What this task involves
Identify each line below containing the string "zeroised" and copy it.

[Supplied material Boundary: Start]

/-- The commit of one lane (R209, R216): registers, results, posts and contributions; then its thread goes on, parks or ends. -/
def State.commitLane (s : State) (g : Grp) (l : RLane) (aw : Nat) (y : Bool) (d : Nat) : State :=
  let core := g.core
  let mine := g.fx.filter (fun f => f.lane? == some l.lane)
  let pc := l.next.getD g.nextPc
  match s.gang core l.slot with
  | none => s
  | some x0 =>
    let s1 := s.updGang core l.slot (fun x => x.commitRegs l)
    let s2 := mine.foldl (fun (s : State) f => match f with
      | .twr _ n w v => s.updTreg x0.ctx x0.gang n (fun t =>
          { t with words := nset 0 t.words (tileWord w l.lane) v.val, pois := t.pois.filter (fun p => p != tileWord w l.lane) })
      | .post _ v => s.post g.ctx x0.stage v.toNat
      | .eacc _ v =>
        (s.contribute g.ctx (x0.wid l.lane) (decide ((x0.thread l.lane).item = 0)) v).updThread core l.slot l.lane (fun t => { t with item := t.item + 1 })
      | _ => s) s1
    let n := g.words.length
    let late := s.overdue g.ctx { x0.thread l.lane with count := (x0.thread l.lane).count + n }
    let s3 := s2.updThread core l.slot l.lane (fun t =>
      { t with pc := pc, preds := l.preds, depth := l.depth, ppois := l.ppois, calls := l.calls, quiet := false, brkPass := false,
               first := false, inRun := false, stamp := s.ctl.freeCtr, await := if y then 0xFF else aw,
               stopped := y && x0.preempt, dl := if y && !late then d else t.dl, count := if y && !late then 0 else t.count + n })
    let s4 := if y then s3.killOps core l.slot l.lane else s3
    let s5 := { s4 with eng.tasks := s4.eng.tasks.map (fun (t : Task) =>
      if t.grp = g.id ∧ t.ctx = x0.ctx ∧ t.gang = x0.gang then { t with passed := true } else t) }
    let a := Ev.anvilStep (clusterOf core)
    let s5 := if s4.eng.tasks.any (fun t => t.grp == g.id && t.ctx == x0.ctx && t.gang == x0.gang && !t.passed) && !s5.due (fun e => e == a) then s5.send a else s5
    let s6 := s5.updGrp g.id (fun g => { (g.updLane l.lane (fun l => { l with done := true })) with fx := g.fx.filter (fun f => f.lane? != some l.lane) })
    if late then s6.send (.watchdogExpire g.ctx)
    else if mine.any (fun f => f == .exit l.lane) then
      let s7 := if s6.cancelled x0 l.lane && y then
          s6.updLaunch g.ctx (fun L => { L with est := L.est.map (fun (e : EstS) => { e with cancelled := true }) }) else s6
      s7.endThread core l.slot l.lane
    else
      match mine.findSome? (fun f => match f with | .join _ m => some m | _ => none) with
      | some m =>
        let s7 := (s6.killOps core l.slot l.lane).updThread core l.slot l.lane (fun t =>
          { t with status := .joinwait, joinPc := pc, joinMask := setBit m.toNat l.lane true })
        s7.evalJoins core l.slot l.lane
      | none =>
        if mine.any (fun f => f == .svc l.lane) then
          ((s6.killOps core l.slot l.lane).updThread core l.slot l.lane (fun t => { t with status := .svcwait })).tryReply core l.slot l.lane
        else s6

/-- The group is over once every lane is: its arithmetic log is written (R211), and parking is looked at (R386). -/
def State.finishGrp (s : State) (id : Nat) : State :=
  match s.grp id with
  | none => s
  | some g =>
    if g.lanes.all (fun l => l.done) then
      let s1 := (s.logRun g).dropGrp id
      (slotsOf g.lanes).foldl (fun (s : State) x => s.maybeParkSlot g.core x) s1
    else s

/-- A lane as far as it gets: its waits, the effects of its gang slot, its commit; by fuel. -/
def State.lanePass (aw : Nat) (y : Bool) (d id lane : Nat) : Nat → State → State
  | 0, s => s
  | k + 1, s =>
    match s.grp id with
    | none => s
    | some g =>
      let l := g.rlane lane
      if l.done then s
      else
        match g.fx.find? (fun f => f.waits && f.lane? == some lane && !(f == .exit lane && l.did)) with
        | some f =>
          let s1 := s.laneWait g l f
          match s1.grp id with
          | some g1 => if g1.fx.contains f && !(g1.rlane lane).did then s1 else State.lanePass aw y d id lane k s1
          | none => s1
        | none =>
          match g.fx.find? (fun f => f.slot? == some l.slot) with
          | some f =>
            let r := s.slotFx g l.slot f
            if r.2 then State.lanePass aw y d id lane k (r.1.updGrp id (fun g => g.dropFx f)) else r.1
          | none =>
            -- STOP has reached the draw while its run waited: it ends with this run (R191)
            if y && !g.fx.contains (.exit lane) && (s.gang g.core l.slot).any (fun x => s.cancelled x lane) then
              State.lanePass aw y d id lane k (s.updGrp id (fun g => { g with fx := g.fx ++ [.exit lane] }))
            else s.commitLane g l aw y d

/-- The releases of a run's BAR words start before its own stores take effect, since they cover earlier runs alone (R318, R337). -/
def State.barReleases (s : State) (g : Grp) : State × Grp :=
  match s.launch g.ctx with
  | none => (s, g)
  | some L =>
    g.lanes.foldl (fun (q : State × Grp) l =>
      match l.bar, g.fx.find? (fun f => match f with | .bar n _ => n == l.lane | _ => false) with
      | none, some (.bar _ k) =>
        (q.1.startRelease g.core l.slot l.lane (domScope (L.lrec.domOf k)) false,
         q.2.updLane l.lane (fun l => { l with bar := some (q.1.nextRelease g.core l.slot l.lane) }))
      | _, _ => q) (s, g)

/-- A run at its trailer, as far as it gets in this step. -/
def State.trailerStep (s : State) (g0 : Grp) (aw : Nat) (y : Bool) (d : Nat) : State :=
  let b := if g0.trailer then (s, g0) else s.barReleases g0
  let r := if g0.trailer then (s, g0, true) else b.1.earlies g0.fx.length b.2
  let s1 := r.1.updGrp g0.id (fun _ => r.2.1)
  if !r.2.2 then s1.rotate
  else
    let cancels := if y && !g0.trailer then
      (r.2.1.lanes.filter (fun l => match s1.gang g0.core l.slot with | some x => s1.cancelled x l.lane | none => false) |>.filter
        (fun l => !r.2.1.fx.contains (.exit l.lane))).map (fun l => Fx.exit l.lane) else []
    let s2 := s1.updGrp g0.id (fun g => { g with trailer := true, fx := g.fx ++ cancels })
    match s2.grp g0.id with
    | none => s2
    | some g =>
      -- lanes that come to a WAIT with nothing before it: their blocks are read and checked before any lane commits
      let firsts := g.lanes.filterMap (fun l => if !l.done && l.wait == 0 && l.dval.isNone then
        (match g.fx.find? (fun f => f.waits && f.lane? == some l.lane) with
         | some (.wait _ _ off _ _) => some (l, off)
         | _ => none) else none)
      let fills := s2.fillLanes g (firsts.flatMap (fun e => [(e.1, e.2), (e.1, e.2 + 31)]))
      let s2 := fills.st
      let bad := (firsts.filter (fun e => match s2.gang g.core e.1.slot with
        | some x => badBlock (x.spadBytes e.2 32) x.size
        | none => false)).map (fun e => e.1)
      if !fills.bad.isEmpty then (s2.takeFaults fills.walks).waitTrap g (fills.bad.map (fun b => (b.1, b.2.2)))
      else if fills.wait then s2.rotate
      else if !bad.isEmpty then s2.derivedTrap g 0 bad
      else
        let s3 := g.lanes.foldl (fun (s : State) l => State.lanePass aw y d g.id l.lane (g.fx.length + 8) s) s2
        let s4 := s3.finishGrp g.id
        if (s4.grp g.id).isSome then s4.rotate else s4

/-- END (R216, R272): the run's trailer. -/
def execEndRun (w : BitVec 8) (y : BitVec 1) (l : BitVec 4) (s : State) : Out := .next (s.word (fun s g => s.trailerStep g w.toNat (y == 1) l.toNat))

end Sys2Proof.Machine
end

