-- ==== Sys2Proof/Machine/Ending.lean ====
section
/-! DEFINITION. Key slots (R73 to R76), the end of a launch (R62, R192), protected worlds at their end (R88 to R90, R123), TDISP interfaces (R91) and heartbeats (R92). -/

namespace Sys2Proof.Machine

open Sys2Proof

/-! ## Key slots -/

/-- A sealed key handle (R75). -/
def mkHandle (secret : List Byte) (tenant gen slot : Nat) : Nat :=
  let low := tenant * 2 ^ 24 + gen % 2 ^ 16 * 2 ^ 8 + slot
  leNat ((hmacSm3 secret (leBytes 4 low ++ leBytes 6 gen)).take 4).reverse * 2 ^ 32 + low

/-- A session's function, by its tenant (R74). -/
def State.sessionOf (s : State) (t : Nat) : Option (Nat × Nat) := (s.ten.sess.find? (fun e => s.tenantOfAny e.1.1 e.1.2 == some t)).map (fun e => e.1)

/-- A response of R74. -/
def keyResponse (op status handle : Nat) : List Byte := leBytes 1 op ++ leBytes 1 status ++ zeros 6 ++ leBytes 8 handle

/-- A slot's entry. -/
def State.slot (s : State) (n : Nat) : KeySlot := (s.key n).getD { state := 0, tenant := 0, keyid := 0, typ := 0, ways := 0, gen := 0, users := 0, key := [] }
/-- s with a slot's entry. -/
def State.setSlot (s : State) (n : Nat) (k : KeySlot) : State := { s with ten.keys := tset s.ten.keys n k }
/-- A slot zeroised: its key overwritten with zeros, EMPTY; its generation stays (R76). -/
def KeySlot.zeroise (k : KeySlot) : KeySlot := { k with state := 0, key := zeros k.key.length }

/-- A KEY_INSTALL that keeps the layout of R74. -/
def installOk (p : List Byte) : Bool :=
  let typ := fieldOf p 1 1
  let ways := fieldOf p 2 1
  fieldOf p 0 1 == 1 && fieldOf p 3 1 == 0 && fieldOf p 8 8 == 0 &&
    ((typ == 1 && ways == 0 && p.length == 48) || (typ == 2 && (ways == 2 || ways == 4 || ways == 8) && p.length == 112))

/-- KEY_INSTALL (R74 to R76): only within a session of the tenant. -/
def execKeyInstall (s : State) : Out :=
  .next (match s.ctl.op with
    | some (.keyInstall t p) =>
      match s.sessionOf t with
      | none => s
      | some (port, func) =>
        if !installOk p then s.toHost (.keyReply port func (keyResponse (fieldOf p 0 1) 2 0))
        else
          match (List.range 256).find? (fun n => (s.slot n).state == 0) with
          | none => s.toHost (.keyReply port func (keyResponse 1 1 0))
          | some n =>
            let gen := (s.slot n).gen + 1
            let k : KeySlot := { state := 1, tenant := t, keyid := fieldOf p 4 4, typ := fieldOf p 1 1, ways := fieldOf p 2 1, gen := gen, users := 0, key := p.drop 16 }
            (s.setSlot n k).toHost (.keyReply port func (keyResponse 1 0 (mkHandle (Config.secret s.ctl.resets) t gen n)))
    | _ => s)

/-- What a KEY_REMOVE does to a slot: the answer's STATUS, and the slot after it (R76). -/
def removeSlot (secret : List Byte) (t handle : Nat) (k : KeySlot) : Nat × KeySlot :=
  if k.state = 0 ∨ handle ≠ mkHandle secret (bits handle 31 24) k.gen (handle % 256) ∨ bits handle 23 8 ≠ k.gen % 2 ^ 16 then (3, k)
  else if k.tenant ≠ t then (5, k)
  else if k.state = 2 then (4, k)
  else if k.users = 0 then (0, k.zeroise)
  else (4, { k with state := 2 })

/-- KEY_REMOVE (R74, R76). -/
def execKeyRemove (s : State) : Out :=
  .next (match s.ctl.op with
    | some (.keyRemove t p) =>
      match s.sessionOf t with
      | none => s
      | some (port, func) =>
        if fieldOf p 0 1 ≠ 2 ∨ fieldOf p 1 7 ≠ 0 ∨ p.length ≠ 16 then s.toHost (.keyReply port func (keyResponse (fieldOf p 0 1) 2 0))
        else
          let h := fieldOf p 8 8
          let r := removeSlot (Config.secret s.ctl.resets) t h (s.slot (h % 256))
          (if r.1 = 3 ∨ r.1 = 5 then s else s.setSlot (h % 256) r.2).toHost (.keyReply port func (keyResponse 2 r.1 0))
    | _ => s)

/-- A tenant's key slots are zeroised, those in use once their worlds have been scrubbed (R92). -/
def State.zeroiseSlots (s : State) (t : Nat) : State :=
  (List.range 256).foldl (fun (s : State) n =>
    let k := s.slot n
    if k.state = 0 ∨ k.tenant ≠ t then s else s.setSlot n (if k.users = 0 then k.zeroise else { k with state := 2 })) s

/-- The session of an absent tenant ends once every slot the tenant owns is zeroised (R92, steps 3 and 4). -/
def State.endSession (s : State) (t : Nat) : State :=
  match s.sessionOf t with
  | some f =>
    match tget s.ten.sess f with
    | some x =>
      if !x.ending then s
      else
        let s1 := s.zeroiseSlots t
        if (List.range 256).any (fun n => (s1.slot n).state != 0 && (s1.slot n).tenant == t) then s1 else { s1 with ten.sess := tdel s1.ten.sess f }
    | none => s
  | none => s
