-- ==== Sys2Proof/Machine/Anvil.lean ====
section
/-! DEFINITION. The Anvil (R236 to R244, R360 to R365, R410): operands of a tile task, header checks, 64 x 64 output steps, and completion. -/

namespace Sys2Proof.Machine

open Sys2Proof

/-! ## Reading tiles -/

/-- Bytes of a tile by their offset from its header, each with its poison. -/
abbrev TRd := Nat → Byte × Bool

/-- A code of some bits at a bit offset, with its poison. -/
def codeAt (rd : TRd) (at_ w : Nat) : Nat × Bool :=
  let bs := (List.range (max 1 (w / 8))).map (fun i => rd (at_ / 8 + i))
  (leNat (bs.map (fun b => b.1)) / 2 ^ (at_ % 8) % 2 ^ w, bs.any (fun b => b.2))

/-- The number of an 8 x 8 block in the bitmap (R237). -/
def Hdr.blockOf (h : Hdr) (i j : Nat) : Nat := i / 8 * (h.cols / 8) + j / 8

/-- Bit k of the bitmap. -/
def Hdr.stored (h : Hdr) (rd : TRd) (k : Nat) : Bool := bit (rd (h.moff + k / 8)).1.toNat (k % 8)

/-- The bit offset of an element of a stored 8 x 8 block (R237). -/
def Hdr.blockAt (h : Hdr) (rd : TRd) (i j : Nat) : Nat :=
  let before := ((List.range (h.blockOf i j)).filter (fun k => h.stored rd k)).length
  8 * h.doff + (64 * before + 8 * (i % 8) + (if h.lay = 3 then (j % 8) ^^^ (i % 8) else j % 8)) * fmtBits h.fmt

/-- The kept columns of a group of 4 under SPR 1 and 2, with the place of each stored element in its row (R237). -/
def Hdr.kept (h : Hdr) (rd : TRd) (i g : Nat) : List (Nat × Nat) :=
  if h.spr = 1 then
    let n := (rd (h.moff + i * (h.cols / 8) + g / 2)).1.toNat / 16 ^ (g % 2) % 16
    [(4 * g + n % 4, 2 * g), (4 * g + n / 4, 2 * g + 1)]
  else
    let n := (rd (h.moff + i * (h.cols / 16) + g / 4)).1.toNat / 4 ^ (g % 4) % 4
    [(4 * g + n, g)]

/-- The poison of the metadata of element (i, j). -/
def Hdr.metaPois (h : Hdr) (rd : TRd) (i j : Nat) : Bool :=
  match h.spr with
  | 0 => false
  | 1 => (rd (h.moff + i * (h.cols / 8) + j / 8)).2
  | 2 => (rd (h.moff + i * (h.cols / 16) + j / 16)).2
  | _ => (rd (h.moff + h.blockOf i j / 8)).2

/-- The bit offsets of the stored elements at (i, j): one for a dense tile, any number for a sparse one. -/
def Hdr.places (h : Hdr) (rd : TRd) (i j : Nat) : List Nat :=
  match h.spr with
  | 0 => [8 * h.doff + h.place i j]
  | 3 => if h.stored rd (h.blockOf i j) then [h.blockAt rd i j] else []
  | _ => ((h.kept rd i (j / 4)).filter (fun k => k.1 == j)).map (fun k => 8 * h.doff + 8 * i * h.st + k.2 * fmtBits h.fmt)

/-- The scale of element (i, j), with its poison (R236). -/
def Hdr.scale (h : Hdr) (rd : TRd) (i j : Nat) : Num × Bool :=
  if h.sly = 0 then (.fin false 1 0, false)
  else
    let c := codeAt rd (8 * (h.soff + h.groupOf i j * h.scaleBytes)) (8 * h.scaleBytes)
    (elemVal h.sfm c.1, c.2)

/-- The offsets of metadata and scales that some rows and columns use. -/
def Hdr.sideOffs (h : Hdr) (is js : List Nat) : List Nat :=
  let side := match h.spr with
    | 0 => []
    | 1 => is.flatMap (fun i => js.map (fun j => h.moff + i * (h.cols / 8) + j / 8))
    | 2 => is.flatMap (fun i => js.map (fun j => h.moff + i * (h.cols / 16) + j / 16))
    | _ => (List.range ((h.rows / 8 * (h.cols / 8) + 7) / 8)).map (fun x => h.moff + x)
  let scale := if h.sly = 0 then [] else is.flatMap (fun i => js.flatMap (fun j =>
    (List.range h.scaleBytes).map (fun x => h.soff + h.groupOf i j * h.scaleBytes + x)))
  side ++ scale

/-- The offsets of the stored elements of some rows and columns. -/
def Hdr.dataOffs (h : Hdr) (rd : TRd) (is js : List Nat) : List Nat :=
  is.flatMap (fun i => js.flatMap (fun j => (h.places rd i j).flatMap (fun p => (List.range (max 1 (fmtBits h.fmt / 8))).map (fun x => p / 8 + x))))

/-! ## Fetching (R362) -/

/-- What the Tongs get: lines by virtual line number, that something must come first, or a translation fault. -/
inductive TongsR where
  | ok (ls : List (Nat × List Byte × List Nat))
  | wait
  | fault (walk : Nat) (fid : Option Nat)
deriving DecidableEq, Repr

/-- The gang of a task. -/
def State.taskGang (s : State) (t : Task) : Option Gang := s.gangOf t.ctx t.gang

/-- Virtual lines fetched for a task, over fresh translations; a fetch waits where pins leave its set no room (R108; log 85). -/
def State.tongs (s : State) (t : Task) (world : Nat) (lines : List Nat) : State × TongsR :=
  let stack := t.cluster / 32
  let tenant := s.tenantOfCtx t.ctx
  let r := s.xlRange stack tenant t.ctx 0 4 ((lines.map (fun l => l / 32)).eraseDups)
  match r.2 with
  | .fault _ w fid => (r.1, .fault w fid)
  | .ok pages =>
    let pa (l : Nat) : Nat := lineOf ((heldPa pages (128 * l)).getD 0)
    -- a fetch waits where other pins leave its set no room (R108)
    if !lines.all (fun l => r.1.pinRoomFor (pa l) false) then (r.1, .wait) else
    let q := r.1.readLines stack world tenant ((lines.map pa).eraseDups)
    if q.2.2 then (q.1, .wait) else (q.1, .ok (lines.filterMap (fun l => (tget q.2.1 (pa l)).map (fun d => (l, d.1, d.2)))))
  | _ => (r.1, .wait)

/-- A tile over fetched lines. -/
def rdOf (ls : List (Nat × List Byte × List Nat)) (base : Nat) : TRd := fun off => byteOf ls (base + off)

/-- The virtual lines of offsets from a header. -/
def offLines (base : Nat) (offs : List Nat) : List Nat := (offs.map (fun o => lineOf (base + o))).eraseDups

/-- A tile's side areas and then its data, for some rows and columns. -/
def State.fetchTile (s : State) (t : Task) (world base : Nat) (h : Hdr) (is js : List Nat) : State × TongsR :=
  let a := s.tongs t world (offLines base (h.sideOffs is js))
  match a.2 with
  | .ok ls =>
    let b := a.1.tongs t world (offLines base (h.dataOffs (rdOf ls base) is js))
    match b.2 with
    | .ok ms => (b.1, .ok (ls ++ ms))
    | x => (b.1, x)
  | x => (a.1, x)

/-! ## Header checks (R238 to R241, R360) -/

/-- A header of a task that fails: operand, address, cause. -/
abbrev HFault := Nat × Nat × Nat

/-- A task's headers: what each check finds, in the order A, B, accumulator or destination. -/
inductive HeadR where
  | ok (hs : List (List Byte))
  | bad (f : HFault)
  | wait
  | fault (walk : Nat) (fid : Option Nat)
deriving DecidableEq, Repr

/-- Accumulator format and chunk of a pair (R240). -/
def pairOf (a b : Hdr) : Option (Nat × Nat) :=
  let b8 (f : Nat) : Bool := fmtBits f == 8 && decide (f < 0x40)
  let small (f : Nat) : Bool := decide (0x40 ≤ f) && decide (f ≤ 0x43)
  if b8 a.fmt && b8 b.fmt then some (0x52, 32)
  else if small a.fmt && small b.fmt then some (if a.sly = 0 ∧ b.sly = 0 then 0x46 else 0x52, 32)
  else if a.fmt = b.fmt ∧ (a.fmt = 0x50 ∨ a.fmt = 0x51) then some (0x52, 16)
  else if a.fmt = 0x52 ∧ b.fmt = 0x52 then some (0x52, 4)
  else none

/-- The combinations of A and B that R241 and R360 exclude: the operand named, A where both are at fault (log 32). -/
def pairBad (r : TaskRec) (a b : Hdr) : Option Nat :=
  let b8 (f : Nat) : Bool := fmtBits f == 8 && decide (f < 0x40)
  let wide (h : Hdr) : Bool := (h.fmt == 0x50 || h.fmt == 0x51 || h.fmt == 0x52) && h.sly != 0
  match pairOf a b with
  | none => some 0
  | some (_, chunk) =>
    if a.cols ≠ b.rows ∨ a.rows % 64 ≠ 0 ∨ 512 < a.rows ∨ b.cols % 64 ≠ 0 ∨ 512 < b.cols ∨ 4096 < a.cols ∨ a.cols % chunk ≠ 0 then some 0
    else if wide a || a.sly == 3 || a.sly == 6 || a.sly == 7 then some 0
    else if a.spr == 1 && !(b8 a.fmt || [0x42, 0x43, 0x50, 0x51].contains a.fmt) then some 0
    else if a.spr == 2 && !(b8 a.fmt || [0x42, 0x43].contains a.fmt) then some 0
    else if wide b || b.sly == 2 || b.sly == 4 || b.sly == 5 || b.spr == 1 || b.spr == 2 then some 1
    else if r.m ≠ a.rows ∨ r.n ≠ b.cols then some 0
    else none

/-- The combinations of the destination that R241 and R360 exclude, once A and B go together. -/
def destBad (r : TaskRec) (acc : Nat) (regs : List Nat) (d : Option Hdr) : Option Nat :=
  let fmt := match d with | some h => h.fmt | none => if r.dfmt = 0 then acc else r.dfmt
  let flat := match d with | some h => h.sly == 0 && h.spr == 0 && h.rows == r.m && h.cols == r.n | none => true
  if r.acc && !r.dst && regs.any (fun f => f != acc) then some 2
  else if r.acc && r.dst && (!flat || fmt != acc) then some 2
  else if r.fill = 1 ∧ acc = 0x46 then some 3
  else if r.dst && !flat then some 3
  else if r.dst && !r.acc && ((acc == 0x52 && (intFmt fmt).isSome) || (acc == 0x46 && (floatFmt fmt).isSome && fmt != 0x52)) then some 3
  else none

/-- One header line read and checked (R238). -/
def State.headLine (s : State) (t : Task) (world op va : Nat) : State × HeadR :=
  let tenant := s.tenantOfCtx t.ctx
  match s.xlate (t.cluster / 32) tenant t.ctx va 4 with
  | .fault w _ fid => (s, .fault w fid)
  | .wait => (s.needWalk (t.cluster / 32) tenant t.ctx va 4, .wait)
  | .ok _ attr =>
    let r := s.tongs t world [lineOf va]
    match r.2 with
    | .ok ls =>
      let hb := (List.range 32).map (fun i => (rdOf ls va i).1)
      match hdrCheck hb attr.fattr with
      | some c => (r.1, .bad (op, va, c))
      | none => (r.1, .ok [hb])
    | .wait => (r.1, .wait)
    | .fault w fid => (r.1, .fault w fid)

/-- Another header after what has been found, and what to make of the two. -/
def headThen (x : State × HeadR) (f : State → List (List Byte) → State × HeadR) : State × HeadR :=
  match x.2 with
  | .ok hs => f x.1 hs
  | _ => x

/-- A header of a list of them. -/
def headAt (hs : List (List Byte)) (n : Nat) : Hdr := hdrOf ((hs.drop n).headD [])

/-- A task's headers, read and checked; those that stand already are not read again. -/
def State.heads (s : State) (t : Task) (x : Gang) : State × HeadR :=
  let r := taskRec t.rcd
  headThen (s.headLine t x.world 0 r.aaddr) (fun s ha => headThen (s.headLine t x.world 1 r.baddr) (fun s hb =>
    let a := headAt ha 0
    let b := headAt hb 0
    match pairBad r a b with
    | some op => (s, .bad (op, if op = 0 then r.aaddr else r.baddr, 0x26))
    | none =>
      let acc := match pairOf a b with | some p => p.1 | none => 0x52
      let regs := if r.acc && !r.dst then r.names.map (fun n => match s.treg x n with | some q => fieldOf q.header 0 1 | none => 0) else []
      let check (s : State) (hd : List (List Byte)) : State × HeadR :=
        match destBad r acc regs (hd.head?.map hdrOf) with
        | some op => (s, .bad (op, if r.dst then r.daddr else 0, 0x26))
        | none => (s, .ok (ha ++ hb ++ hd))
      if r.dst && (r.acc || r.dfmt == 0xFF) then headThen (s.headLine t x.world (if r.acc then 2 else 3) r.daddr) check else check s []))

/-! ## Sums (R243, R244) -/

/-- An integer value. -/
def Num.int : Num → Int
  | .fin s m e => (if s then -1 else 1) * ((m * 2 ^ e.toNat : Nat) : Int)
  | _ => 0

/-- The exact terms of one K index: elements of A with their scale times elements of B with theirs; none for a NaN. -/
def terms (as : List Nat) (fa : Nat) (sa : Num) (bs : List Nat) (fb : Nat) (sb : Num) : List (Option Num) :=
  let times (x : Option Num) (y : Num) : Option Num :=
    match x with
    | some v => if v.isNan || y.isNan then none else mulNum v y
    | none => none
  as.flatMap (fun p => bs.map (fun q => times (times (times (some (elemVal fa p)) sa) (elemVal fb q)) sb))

[Supplied material Boundary: End]

Response box
/-- A slot zeroised: its key overwritten with zeros, EMPTY; its generation stays (R76). -/
/-- A tenant's key slots are zeroised, those in use once their worlds have been scrubbed (R92). -/
/-- The session of an absent tenant ends once every slot the tenant owns is zeroised (R92, steps 3 and 4). -/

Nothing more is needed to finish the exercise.